## PROBLEM DESCRIPTION:
Read through the entries below and copy each line where "shfOp" turns up.

Collected data:
theorem brev_lt (w a : Nat) : brevOp w a < 2 ^ w := by
  have gen : ∀ n r, (List.range n).foldl (fun r k => 2 * r + (if a.testBit k then 1 else 0)) r < (r + 1) * 2 ^ n := by
    intro n
    induction n with
    | zero => intro r; simp
    | succ n ih =>
      intro r
      rw [List.range_succ, List.foldl_append]
      simp only [List.foldl_cons, List.foldl_nil]
      have := ih r
      rw [pow_succ, ← mul_assoc]
      split <;> omega
  have := gen w 0
  unfold brevOp
  omega

theorem shl_bit (w a n k : Nat) (hk : k < w) : (shlOp w a n).testBit k = (decide (n ≤ k) && a.testBit (k - n)) := by
  unfold shlOp
  split
  · have : ¬ n ≤ k := by omega
    simp [this]
  · rw [Nat.testBit_mod_two_pow, Nat.testBit_mul_two_pow]
    simp [hk]

theorem shr_bit (w a n k : Nat) (ha : a < 2 ^ w) : (shrOp w a n).testBit k = (decide (k + n < w) && a.testBit (k + n)) := by
  have hbig : ∀ j, w ≤ j → a.testBit j = false := fun j hj =>
    Nat.testBit_lt_two_pow (lt_of_lt_of_le ha (Nat.pow_le_pow_right (by norm_num) hj))
  unfold shrOp
  split
  · have : ¬ k + n < w := by omega
    simp [this]
  · rw [Nat.testBit_div_two_pow]
    by_cases h : k + n < w
    · simp [h]
    · simp [h, hbig _ (Nat.le_of_not_lt h)]

theorem sar_bit (t : IntTy) (a n k : Nat) (ht : t.signed = true) (ha : a < 2 ^ t.width) (hk : k < t.width) :
    (sarOp t a n).testBit k = a.testBit (min (k + min n (t.width - 1)) (t.width - 1)) := by
  have hw : 0 < t.width := by cases t <;> decide
  let x : BitVec t.width := BitVec.ofNat t.width a
  have hx : x.toNat = a := by simp [x, Nat.mod_eq_of_lt ha]
  have hi : x.toInt = intVal t a := by
    have h2 : 2 ^ t.width = 2 * 2 ^ (t.width - 1) := by
      rw [← pow_succ']; congr 1; omega
    rw [BitVec.toInt_eq_toNat_cond, hx]
    unfold intVal
    simp only [ht, Bool.true_and]
    by_cases h : 2 * a < 2 ^ t.width
    · have : ¬ 2 ^ (t.width - 1) ≤ a := by omega
      simp [h, this]
    · have : 2 ^ (t.width - 1) ≤ a := by omega
      simp [h, this]
  have : sarOp t a n = (x.sshiftRight (min n (t.width - 1))).toNat := by
    unfold sarOp
    have hc := wrapInt_cast t.width (intVal t a / (2 ^ min n (t.width - 1) : Nat))
    have : ((x.sshiftRight (min n (t.width - 1))).toNat : Int) = intVal t a / (2 ^ min n (t.width - 1) : Nat) % 2 ^ t.width := by
      rw [← hi, ← Int.shiftRight_eq_div_pow]
      simp only [BitVec.sshiftRight, BitVec.toNat_ofInt]
      rw [Int.toNat_of_nonneg (Int.emod_nonneg _ (by positivity))]
      norm_num
    omega
  rw [this, BitVec.testBit_toNat, BitVec.getLsbD_sshiftRight]
  have e : ∀ j, x.getLsbD j = a.testBit j := by intro j; rw [← BitVec.testBit_toNat, hx]
  have hm : x.msb = a.testBit (t.width - 1) := by rw [BitVec.msb_eq_getLsbD_last, e]
  have h1 : ¬ t.width ≤ k := by omega
  simp only [h1, decide_false, Bool.not_false, Bool.true_and, hm, e]
  by_cases h : min n (t.width - 1) + k < t.width
  · rw [if_pos h]; congr 1; omega
  · rw [if_neg h]; congr 1; omega

theorem bfi_bit (w a b c k : Nat) :
    (bfiOp w a b c).testBit k =
      if fieldPos w c ≤ k ∧ k < fieldPos w c + fieldLen w c then a.testBit (k - fieldPos w c) else b.testBit k := by
  unfold bfiOp fieldCtl
  show (b % 2 ^ fieldPos w c + b / 2 ^ (fieldPos w c + fieldLen w c) * 2 ^ (fieldPos w c + fieldLen w c) +
    a % 2 ^ fieldLen w c * 2 ^ fieldPos w c).testBit k = _
  generalize fieldPos w c = p
  generalize fieldLen w c = n
  have e : b % 2 ^ p + b / 2 ^ (p + n) * 2 ^ (p + n) + a % 2 ^ n * 2 ^ p =
      2 ^ p * (2 ^ n * (b / 2 ^ (p + n)) + a % 2 ^ n) + b % 2 ^ p := by
    rw [pow_add]; ring
  rw [e, Nat.testBit_two_pow_mul_add _ (Nat.mod_lt _ (by positivity)),
    Nat.testBit_two_pow_mul_add _ (Nat.mod_lt _ (by positivity)), Nat.testBit_mod_two_pow, Nat.testBit_mod_two_pow,
    Nat.testBit_div_two_pow]
  by_cases h1 : k < p
  · have : ¬ p ≤ k := by omega
    simp [h1, this]
  · have h1' : p ≤ k := by omega
    by_cases h2 : k - p < n
    · have : k < p + n := by omega
      simp [h1, h2, h1', this]
    · have : ¬ k < p + n := by omega
      simp only [h1, h2, h1', this, if_false, and_false]
      congr 1; omega

theorem bfe_bit (t : IntTy) (a c k : Nat) (hk : k < t.width) :
    (bfeOp t a c).testBit k =
      if k < fieldLen t.width c then a.testBit (fieldPos t.width c + k)
      else t.signed && decide (0 < fieldLen t.width c) && a.testBit (fieldPos t.width c + fieldLen t.width c - 1) := by
  have hlen : fieldLen t.width c ≤ t.width := by unfold fieldLen; omega
  have hu : bfeOp t a c = (let f := a / 2 ^ fieldPos t.width c % 2 ^ fieldLen t.width c
      if t.signed && decide (0 < fieldLen t.width c) && f.testBit (fieldLen t.width c - 1) then
        f + 2 ^ t.width - 2 ^ fieldLen t.width c else f) := rfl
  rw [hu]
  generalize fieldPos t.width c = p
  generalize hn : fieldLen t.width c = n at *
  generalize t.width = w at *
  simp only
  have hf : a / 2 ^ p % 2 ^ n < 2 ^ n := Nat.mod_lt _ (by positivity)
  have hb : ∀ j, (a / 2 ^ p % 2 ^ n).testBit j = (decide (j < n) && a.testBit (p + j)) := by
    intro j; rw [Nat.testBit_mod_two_pow, Nat.testBit_div_two_pow, Nat.add_comm]
  by_cases hc : (t.signed && decide (0 < n) && (a / 2 ^ p % 2 ^ n).testBit (n - 1)) = true
  · rw [if_pos hc]
    have e : a / 2 ^ p % 2 ^ n + 2 ^ w - 2 ^ n = 2 ^ n * (2 ^ (w - n) - 1) + a / 2 ^ p % 2 ^ n := by
      have : 2 ^ w = 2 ^ n * 2 ^ (w - n) := by rw [← pow_add]; congr 1; omega
      have h1 : 1 ≤ 2 ^ (w - n) := Nat.one_le_two_pow
      rw [this, Nat.mul_sub, Nat.mul_one]
      have : 2 ^ n ≤ 2 ^ n * 2 ^ (w - n) := Nat.le_mul_of_pos_right _ (by positivity)
      omega
    rw [e, Nat.testBit_two_pow_mul_add _ hf]
    simp only [Bool.and_eq_true, decide_eq_true_eq, hb] at hc
    obtain ⟨⟨h1, h2⟩, h3, h4⟩ := hc
    by_cases h : k < n
    · simp [h, hb]
    · have e2 : p + (n - 1) = p + n - 1 := by omega
      have h5 : k - n < w - n := by omega
      simp only [h, if_false, Nat.testBit_two_pow_sub_one, h5, decide_true, h1, h2, Bool.true_and, ← e2, h4]
  · rw [if_neg hc, hb]
    by_cases h : k < n
    · simp [h]
    · simp only [h, decide_false, Bool.false_and, if_false]
      simp only [hb, Bool.not_eq_true] at hc
      by_cases h0 : 0 < n
      · have e2 : p + (n - 1) = p + n - 1 := by omega
        have h6 : n - 1 < n := by omega
        simp only [h6, decide_true, Bool.true_and, e2] at hc
        exact hc.symm
      · simp [h0]

theorem clz_spec (w a : Nat) (ha : a < 2 ^ w) :
    clzOp w a ≤ w ∧ (∀ k < clzOp w a, a.testBit (w - 1 - k) = false) ∧
    (clzOp w a < w → a.testBit (w - 1 - clzOp w a) = true) := by
  unfold clzOp bitLen
  by_cases h0 : a = 0
  · simp [h0]
  · rw [if_neg h0]
    have h1 : Nat.log2 a < w := (Nat.log2_lt h0).mpr ha
    refine ⟨by omega, ?_, ?_⟩
    · intro k hk
      apply Nat.testBit_lt_two_pow
      exact lt_of_lt_of_le (Nat.lt_log2_self (n := a)) (Nat.pow_le_pow_right (by norm_num) (by omega))
    · intro _
      have : w - 1 - (w - (Nat.log2 a + 1)) = Nat.log2 a := by omega
      rw [this]
      exact Nat.testBit_log2 h0

theorem shf_bit (right : Bool) (w a b c k : Nat) (ha : a < 2 ^ w) (hk : k < w) :
    (shfOp right w a b c).testBit k =
      (let n := min c w
       let j := if right then k + n else k + w - n
       if j < w then a.testBit j else decide (j < 2 * w) && b.testBit (j - w)) := by
  have hx : ∀ j, (a + b * 2 ^ w).testBit j = if j < w then a.testBit j else b.testBit (j - w) := by
    intro j
    rw [show a + b * 2 ^ w = 2 ^ w * b + a by ring, Nat.testBit_two_pow_mul_add _ ha]
  unfold shfOp
  simp only
  generalize hn : min c w = n
  have hnw : n ≤ w := by omega
  cases right
  · simp only [Bool.false_eq_true, if_false]
    rw [Nat.testBit_mod_two_pow, Nat.testBit_div_two_pow, Nat.testBit_mul_two_pow, hx]
    have h1 : n ≤ k + w := by omega
    have h2 : k + w - n < 2 * w := by omega
    simp [hk, h1, h2]
  · simp only [if_true]
    rw [Nat.testBit_mod_two_pow, Nat.testBit_div_two_pow, hx]
    have h2 : k + n < 2 * w := by omega
    simp [hk, h2]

## RESPONSE FOR THIS EXERCISE:
    (shfOp right w a b c).testBit k =
  unfold shfOp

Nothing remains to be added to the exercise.